→ **Task to complete**:
Only one stretch of the data below is needed. Output the lines from the one with "rcases ram _ rfl with h | ⟨hb, h⟩" up to and including the one with "cases r <;>", exactly as they stand.

→ **Records provided**:
++++++++++

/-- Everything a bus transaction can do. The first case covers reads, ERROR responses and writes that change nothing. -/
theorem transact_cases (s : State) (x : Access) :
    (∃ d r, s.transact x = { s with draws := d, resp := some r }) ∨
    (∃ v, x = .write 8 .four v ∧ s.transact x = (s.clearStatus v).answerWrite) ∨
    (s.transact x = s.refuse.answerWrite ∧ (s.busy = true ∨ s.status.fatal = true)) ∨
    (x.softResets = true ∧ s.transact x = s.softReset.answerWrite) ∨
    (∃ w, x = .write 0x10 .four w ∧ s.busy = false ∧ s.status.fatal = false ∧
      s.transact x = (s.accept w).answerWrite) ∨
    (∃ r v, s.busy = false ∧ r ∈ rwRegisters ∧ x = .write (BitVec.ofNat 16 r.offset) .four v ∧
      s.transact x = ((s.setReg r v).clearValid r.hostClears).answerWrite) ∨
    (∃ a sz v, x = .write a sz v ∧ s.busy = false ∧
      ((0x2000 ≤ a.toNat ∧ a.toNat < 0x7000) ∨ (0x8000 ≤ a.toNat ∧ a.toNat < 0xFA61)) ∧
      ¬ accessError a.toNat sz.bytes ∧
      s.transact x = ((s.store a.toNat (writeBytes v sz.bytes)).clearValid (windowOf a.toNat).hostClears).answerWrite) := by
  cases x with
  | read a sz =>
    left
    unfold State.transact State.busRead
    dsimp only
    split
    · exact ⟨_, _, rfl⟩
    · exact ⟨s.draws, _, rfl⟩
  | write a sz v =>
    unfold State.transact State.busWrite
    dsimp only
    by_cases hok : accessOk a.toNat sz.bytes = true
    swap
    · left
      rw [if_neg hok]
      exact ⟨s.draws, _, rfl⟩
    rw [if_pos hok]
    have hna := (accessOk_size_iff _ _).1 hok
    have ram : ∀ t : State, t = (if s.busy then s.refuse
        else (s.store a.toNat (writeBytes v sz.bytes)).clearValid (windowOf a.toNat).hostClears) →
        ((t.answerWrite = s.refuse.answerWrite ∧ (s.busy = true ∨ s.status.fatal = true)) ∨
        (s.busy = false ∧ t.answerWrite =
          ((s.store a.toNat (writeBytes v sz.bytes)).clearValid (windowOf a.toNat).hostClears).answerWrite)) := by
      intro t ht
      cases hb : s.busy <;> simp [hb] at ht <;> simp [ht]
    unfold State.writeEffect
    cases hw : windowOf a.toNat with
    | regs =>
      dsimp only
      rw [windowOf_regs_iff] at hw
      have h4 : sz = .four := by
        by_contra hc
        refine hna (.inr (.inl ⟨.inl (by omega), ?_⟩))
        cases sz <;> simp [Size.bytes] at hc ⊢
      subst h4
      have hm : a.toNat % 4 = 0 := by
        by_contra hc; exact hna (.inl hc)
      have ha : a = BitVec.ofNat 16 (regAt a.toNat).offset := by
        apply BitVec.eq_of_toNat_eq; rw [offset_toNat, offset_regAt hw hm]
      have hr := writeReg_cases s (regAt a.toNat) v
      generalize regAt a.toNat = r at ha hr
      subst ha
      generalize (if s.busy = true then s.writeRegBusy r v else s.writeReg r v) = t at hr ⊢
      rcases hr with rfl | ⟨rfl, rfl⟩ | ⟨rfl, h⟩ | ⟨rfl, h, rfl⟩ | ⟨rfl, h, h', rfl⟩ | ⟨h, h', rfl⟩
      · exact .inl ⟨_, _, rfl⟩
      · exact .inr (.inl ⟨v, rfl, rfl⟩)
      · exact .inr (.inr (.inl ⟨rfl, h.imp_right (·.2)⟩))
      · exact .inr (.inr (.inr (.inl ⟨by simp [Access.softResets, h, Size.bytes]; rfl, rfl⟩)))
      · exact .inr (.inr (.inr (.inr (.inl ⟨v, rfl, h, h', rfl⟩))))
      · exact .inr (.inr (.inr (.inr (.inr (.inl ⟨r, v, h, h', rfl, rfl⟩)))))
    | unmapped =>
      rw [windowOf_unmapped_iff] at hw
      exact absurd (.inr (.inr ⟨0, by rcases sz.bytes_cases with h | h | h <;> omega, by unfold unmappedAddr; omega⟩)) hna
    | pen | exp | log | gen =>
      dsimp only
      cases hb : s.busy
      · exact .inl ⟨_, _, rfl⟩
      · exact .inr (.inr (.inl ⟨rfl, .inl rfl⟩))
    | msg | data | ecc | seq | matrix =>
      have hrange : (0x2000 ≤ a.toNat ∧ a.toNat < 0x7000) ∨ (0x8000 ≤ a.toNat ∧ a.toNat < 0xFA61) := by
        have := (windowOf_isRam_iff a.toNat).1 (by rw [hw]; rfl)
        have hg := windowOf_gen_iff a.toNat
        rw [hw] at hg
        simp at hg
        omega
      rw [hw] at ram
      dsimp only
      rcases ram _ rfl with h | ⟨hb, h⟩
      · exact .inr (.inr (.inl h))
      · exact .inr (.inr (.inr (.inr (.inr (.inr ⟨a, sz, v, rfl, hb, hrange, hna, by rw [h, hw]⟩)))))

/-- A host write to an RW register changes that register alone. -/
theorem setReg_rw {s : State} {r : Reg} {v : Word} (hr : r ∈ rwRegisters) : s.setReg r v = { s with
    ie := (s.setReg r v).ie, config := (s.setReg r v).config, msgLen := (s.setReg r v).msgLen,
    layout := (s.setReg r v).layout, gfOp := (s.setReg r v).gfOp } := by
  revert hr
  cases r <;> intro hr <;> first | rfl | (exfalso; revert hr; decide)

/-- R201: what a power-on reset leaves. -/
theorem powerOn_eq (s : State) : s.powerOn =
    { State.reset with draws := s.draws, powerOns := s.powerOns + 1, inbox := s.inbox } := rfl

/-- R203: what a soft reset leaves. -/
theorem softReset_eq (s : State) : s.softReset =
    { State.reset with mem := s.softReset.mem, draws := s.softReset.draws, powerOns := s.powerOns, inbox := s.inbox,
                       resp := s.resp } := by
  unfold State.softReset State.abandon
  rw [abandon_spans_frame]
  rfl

++++++++++

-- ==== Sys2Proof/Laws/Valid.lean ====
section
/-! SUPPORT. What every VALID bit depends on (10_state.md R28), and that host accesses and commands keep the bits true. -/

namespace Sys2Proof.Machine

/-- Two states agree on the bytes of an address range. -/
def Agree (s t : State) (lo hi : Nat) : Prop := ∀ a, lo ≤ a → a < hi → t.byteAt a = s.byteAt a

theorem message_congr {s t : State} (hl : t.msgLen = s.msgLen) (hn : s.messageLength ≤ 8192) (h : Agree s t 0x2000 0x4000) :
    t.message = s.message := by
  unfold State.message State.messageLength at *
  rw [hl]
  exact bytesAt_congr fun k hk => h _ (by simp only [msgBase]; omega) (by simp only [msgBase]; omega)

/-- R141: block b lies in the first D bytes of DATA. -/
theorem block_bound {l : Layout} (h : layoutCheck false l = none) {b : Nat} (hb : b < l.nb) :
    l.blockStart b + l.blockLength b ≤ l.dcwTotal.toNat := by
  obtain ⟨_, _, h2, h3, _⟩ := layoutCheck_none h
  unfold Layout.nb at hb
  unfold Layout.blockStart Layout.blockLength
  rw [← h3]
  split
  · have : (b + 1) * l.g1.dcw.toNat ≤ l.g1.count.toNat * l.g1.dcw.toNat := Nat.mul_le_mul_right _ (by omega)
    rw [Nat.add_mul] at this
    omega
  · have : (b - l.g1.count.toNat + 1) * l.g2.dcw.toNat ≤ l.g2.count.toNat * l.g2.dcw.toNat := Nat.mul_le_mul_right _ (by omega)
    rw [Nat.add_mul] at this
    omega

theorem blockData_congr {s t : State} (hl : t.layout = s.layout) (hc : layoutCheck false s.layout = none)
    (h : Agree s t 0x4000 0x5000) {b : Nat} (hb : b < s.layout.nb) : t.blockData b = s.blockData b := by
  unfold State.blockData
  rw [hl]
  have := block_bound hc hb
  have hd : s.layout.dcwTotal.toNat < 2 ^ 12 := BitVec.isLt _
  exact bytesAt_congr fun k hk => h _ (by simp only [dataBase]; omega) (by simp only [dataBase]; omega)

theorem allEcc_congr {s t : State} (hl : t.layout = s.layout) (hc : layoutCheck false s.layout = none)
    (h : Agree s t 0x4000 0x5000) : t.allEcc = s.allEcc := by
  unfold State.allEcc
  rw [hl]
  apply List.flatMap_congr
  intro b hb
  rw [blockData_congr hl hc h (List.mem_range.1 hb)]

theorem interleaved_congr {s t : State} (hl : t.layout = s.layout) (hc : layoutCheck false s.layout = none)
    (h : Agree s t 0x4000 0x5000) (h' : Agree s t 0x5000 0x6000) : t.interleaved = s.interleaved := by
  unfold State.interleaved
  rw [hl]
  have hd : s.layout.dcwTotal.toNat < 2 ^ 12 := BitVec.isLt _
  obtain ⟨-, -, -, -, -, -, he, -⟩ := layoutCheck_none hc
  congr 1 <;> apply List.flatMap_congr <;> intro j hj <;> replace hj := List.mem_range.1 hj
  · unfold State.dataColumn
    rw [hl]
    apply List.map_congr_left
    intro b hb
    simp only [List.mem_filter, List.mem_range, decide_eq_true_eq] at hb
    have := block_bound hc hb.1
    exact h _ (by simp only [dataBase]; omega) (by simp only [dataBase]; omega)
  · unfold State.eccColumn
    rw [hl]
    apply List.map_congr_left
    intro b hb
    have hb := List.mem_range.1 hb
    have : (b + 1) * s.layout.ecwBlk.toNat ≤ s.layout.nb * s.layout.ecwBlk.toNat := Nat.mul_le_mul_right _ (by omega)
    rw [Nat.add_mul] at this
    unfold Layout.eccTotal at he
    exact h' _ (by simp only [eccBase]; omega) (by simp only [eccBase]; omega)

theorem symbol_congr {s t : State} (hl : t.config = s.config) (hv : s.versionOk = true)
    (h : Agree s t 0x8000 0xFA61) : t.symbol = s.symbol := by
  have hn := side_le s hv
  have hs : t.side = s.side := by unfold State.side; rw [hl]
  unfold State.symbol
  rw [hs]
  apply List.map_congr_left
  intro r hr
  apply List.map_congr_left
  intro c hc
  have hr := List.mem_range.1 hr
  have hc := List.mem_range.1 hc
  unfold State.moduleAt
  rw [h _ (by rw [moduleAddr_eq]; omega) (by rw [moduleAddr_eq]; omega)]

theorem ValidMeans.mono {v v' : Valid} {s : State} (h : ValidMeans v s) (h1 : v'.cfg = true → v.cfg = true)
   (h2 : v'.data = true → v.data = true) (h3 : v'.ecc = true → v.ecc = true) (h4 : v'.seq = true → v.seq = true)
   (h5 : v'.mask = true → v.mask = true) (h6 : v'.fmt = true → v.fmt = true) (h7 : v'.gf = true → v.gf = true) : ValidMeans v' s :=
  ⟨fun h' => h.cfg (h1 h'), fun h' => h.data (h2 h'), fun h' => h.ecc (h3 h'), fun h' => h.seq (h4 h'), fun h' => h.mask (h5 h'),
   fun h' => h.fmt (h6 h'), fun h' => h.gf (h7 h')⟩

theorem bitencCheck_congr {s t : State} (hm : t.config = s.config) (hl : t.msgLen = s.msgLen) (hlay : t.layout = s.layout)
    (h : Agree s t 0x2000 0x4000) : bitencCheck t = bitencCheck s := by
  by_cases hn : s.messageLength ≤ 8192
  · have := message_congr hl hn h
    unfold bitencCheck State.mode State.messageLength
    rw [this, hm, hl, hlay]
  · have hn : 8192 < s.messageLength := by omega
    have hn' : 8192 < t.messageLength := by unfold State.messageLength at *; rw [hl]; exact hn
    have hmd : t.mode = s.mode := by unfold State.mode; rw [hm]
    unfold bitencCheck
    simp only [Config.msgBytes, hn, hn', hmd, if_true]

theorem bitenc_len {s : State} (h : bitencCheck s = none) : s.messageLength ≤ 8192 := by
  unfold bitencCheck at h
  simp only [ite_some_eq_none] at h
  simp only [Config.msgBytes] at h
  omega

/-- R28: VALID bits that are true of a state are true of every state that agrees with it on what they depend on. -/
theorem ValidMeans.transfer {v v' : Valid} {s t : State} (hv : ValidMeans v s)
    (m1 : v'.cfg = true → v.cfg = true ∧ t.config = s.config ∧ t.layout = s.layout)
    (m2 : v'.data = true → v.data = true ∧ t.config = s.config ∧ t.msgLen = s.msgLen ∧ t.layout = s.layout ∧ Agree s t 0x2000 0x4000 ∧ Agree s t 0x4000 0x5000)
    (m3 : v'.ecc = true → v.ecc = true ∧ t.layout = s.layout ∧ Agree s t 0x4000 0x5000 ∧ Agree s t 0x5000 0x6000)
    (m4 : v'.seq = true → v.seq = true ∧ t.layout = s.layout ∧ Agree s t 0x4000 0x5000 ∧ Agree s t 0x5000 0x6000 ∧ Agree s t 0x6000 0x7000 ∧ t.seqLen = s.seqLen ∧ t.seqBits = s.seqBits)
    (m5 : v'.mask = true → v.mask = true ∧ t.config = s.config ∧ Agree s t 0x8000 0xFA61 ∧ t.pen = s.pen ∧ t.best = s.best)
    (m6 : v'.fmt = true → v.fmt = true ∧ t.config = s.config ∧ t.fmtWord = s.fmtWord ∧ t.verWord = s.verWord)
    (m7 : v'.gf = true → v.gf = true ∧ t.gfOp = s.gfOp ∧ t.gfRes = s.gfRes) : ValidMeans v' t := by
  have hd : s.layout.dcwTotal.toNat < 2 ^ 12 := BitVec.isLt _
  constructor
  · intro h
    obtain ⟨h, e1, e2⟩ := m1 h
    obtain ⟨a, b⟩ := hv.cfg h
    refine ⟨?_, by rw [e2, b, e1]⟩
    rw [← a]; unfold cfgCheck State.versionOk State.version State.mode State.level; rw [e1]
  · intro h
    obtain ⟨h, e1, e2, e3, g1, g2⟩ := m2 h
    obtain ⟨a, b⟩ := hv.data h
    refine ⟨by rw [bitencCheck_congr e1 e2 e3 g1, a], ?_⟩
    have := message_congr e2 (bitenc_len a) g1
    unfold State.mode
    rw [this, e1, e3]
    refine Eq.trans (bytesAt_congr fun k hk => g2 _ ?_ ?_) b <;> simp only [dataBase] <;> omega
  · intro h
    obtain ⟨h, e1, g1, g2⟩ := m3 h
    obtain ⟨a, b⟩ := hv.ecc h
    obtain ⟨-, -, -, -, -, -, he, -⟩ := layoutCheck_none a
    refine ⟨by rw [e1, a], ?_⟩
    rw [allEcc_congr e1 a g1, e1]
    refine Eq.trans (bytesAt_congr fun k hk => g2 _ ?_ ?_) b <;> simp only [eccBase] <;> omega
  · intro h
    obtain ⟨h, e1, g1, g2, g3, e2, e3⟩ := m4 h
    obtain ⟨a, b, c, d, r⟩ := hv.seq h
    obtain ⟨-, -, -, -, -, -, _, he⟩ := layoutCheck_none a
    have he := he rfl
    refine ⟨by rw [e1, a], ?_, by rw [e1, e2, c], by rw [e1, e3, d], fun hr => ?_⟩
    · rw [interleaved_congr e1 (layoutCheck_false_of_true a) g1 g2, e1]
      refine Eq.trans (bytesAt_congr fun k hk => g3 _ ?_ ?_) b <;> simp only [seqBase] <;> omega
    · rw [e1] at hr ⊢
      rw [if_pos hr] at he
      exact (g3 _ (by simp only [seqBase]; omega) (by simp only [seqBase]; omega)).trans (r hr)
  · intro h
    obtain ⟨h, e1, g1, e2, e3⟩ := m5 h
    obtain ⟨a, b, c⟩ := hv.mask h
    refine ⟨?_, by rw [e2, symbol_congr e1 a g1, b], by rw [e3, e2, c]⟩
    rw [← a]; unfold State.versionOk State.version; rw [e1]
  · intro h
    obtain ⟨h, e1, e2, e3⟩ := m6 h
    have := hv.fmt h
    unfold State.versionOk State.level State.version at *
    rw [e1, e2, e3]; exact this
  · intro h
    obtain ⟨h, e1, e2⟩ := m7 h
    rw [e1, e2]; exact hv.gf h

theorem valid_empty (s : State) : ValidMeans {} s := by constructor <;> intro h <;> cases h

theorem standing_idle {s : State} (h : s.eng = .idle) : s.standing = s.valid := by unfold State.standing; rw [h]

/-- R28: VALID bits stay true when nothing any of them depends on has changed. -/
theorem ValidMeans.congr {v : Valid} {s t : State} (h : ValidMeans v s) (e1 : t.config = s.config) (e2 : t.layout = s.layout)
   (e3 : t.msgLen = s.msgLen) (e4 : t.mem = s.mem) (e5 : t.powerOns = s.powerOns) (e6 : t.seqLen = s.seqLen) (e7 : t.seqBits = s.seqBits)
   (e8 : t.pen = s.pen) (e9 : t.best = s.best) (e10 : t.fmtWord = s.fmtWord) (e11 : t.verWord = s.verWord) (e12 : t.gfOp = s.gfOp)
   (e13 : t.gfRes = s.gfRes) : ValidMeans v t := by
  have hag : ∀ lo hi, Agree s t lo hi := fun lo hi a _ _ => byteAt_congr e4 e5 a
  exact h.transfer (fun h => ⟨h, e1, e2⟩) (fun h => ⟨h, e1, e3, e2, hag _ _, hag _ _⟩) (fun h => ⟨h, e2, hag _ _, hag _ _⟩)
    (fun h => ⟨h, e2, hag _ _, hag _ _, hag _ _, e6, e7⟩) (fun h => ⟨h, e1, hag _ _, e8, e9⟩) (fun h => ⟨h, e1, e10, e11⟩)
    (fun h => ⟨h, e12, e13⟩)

++++++++++

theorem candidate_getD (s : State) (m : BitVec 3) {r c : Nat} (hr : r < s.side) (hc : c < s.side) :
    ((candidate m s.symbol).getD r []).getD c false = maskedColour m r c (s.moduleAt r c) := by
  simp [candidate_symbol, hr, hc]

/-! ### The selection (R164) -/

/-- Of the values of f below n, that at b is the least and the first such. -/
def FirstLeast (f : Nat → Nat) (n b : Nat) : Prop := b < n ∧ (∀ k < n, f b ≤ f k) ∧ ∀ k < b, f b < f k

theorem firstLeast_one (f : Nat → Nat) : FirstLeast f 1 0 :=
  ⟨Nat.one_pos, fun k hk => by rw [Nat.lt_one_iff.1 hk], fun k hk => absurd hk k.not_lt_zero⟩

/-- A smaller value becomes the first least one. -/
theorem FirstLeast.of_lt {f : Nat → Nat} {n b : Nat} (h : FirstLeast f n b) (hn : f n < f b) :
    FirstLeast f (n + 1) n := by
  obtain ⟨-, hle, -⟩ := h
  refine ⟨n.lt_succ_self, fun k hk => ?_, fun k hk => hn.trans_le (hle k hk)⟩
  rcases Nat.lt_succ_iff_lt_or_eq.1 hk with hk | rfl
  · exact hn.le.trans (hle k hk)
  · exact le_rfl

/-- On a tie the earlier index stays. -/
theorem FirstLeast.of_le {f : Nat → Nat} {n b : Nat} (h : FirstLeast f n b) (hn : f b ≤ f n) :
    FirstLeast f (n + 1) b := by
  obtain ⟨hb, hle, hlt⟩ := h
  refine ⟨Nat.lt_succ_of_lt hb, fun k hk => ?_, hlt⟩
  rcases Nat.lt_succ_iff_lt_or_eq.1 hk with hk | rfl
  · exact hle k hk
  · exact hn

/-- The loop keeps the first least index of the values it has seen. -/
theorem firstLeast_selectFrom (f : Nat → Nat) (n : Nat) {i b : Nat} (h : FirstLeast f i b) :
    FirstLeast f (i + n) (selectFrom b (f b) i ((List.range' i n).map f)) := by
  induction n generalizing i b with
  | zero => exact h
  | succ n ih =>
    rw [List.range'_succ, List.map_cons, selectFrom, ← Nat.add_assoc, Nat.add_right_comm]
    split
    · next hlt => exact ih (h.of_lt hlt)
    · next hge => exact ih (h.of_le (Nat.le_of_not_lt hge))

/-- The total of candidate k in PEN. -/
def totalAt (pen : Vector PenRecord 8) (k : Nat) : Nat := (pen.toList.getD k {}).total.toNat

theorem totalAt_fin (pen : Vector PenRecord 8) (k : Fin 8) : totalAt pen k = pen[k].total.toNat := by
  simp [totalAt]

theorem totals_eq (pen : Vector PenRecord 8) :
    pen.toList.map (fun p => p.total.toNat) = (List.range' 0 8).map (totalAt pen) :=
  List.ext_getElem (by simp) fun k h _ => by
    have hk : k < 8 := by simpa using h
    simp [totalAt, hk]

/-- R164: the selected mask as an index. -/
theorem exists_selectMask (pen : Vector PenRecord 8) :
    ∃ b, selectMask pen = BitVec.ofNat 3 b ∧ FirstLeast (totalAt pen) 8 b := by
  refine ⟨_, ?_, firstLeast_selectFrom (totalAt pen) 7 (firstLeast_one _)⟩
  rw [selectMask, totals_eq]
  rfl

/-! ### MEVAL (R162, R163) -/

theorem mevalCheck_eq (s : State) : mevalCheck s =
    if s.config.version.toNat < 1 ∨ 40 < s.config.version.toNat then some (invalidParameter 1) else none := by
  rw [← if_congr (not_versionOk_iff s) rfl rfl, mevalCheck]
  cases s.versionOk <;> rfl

++++++++++

→ **Solution to this exercise**:
      rcases ram _ rfl with h | ⟨hb, h⟩
      · exact .inr (.inr (.inl h))
      · exact .inr (.inr (.inr (.inr (.inr (.inr ⟨a, sz, v, rfl, hb, hrange, hna, by rw [h, hw]⟩)))))

/-- A host write to an RW register changes that register alone. -/
theorem setReg_rw {s : State} {r : Reg} {v : Word} (hr : r ∈ rwRegisters) : s.setReg r v = { s with
    ie := (s.setReg r v).ie, config := (s.setReg r v).config, msgLen := (s.setReg r v).msgLen,
    layout := (s.setReg r v).layout, gfOp := (s.setReg r v).gfOp } := by
  revert hr
  cases r <;> intro hr <;> first | rfl | (exfalso; revert hr; decide)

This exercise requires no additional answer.